Problem to work on »
Among these entries, how many lines have the string "that" in them? Only the number is needed.

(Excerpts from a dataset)
——————

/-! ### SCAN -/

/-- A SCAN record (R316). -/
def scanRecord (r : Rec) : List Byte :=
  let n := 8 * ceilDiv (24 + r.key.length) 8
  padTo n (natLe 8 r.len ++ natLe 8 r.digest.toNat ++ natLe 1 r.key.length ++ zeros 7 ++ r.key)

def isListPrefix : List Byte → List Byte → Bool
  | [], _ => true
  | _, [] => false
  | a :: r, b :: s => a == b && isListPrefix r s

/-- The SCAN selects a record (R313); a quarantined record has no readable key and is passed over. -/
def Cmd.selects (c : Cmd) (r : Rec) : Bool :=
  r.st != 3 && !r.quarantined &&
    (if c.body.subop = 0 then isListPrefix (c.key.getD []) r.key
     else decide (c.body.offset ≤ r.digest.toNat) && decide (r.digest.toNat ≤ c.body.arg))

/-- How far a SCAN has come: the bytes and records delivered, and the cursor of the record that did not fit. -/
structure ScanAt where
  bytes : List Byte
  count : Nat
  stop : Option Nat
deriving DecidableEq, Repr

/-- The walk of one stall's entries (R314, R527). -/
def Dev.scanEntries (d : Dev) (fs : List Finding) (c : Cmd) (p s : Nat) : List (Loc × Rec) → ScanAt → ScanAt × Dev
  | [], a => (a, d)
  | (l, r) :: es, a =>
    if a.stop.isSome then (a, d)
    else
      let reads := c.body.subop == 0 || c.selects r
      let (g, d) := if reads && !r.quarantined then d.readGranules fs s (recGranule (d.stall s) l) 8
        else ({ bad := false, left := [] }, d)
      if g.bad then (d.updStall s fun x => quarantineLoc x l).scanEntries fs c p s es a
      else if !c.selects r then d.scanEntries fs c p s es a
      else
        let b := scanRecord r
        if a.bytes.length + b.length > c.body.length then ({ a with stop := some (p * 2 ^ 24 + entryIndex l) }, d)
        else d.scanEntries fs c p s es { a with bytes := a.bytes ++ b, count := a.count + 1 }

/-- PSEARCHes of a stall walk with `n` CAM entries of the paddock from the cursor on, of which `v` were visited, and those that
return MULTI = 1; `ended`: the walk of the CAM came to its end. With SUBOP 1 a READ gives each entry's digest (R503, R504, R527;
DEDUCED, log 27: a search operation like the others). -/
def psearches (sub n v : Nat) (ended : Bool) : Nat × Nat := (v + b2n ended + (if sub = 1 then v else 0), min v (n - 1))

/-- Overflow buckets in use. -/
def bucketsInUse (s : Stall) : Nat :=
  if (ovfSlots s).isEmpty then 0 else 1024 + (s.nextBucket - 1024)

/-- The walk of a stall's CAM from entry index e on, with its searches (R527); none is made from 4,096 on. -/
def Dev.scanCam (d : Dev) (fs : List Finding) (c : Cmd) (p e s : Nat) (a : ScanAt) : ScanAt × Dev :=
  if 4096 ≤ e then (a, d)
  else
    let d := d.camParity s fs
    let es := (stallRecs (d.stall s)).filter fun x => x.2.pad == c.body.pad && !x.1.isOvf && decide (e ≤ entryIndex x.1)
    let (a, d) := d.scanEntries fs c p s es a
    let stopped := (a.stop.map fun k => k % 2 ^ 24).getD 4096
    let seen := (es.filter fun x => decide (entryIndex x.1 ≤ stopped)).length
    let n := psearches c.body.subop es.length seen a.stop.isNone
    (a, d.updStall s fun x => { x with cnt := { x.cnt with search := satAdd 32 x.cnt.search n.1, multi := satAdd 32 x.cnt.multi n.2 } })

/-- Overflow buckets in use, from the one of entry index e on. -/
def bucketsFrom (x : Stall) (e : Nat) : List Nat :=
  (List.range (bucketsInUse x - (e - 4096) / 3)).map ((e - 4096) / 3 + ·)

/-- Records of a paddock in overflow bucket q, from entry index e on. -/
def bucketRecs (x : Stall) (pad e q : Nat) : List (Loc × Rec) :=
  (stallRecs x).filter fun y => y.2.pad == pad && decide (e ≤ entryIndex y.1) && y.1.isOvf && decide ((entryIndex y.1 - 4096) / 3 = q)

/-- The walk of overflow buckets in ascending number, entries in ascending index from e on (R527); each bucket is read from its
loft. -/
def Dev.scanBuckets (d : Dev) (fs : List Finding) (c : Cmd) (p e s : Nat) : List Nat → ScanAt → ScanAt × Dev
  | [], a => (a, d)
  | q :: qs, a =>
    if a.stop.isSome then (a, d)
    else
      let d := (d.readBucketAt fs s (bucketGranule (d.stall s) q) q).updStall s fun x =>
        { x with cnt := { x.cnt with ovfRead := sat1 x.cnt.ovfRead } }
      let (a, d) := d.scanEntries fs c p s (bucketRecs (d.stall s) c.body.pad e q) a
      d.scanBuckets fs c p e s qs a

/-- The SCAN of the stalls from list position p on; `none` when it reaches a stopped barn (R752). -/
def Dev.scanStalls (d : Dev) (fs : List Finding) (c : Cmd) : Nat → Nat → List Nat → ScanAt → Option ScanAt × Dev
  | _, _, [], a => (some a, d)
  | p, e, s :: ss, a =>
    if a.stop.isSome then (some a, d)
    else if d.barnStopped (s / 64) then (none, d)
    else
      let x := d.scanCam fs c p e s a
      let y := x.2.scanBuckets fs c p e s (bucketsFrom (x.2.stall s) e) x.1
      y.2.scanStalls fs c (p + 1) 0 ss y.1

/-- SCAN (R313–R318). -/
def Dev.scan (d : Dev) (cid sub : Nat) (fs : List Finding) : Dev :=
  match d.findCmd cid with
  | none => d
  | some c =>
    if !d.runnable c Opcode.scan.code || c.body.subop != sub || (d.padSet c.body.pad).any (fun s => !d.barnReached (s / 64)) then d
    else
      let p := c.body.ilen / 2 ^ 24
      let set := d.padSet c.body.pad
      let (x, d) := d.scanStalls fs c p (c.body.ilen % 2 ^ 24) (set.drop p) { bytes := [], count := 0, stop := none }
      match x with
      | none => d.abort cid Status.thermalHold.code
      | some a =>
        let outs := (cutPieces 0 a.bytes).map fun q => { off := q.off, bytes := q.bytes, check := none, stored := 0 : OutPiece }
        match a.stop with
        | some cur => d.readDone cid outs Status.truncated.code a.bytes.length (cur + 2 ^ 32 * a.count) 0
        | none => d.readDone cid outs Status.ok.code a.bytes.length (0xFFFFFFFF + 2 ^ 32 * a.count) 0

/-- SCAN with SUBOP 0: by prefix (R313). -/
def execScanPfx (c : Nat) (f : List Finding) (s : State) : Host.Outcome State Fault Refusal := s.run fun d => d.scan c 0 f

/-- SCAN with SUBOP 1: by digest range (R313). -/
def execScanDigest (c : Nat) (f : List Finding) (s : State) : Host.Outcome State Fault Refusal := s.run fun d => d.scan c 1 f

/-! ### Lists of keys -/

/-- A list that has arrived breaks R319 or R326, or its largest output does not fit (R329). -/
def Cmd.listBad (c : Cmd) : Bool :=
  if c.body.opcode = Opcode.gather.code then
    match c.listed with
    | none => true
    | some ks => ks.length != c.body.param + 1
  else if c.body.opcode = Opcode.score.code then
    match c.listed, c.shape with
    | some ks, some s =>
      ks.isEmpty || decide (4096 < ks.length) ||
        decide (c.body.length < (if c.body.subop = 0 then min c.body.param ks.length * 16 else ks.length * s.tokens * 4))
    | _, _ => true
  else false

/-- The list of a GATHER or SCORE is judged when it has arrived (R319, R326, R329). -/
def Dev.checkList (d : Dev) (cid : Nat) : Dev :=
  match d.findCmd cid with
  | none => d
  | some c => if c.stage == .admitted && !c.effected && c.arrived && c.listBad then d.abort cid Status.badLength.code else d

——————

Problem solution »
3